Since only the total matters, count the lines of these entries containing the word "absoluteX" and write that total alone.

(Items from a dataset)
========

-- ==== Sys2Proof/WellFormed.lean ====
section
/-! DEFINITION. Which instruction terms are instructions of this hardware: the addressing mode is one the opcode map gives
the operation (R160), and an undocumented instruction holds one of the 105 bytes of R162. -/

namespace Sys2Proof

/-- The eight modes of ADC, SBC, AND, ORA, EOR, CMP and LDA (R161). -/
def accumulatorModes : List Mode :=
  [.immediate, .zeroPage, .zeroPageX, .absolute, .absoluteX, .absoluteY, .indexedIndirect, .indirectIndexed]

/-- The addressing modes the opcode map R160 gives the operation. -/
def Instr.modes : Instr → List Mode
  | .adc _ | .sbc _ | .and _ | .ora _ | .eor _ | .cmp _ | .lda _ => accumulatorModes
  | .sta _ => accumulatorModes.erase .immediate
  | .bit _ => [.zeroPage, .absolute]
  | .asl _ | .lsr _ | .rol _ | .ror _ => [.accumulator, .zeroPage, .zeroPageX, .absolute, .absoluteX]
  | .inc _ | .dec _ => [.zeroPage, .zeroPageX, .absolute, .absoluteX]
  | .cpx _ | .cpy _ => [.immediate, .zeroPage, .absolute]
  | .ldx _ => [.immediate, .zeroPage, .zeroPageY, .absolute, .absoluteY]
  | .ldy _ => [.immediate, .zeroPage, .zeroPageX, .absolute, .absoluteX]
  | .stx _ => [.zeroPage, .zeroPageY, .absolute]
  | .sty _ => [.zeroPage, .zeroPageX, .absolute]
  | .bcc _ | .bcs _ | .beq _ | .bne _ | .bmi _ | .bpl _ | .bvc _ | .bvs _ => [.relative]
  | .jmp _ => [.absolute, .indirect]
  | .jsr _ => [.absolute]
  | .rts | .brk | .rti | .clc | .sec | .cli | .sei | .cld | .sed | .clv | .tax | .tay | .txa | .tya | .tsx | .txs
  | .inx | .iny | .dex | .dey | .pha | .php | .pla | .plp | .nop | .undoc _ => [.implied]

/-- The 105 undocumented opcode bytes, as R162 lists them. -/
def undocumentedBytes : List Byte :=
  [0x02, 0x03, 0x04, 0x07, 0x0B, 0x0C, 0x0F, 0x12, 0x13, 0x14, 0x17, 0x1A, 0x1B, 0x1C, 0x1F] ++
  [0x22, 0x23, 0x27, 0x2B, 0x2F, 0x32, 0x33, 0x34, 0x37, 0x3A, 0x3B, 0x3C, 0x3F] ++
  [0x42, 0x43, 0x44, 0x47, 0x4B, 0x4F, 0x52, 0x53, 0x54, 0x57, 0x5A, 0x5B, 0x5C, 0x5F] ++
  [0x62, 0x63, 0x64, 0x67, 0x6B, 0x6F, 0x72, 0x73, 0x74, 0x77, 0x7A, 0x7B, 0x7C, 0x7F] ++
  [0x80, 0x82, 0x83, 0x87, 0x89, 0x8B, 0x8F, 0x92, 0x93, 0x97, 0x9B, 0x9C, 0x9E, 0x9F] ++
  [0xA3, 0xA7, 0xAB, 0xAF, 0xB2, 0xB3, 0xB7, 0xBB, 0xBF, 0xC2, 0xC3, 0xC7, 0xCB, 0xCF] ++
  [0xD2, 0xD3, 0xD4, 0xD7, 0xDA, 0xDB, 0xDC, 0xDF, 0xE2, 0xE3, 0xE7, 0xEB, 0xEF] ++
  [0xF2, 0xF3, 0xF4, 0xF7, 0xFA, 0xFB, 0xFC, 0xFF]

/-- The instruction's mode is one the opcode map gives its operation. -/
def Instr.modeAllowed (i : Instr) : Bool := i.modes.contains i.mode

/-- The byte of an undocumented instruction is one of the 105. -/
def Instr.byteAllowed : Instr → Bool
  | .undoc b => undocumentedBytes.contains b
  | _ => true

/-- The term is an instruction of this hardware: some opcode byte encodes it. -/
def Instr.wellFormed (i : Instr) : Bool := i.modeAllowed && i.byteAllowed

end Sys2Proof
end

========

[Exercise response]:
4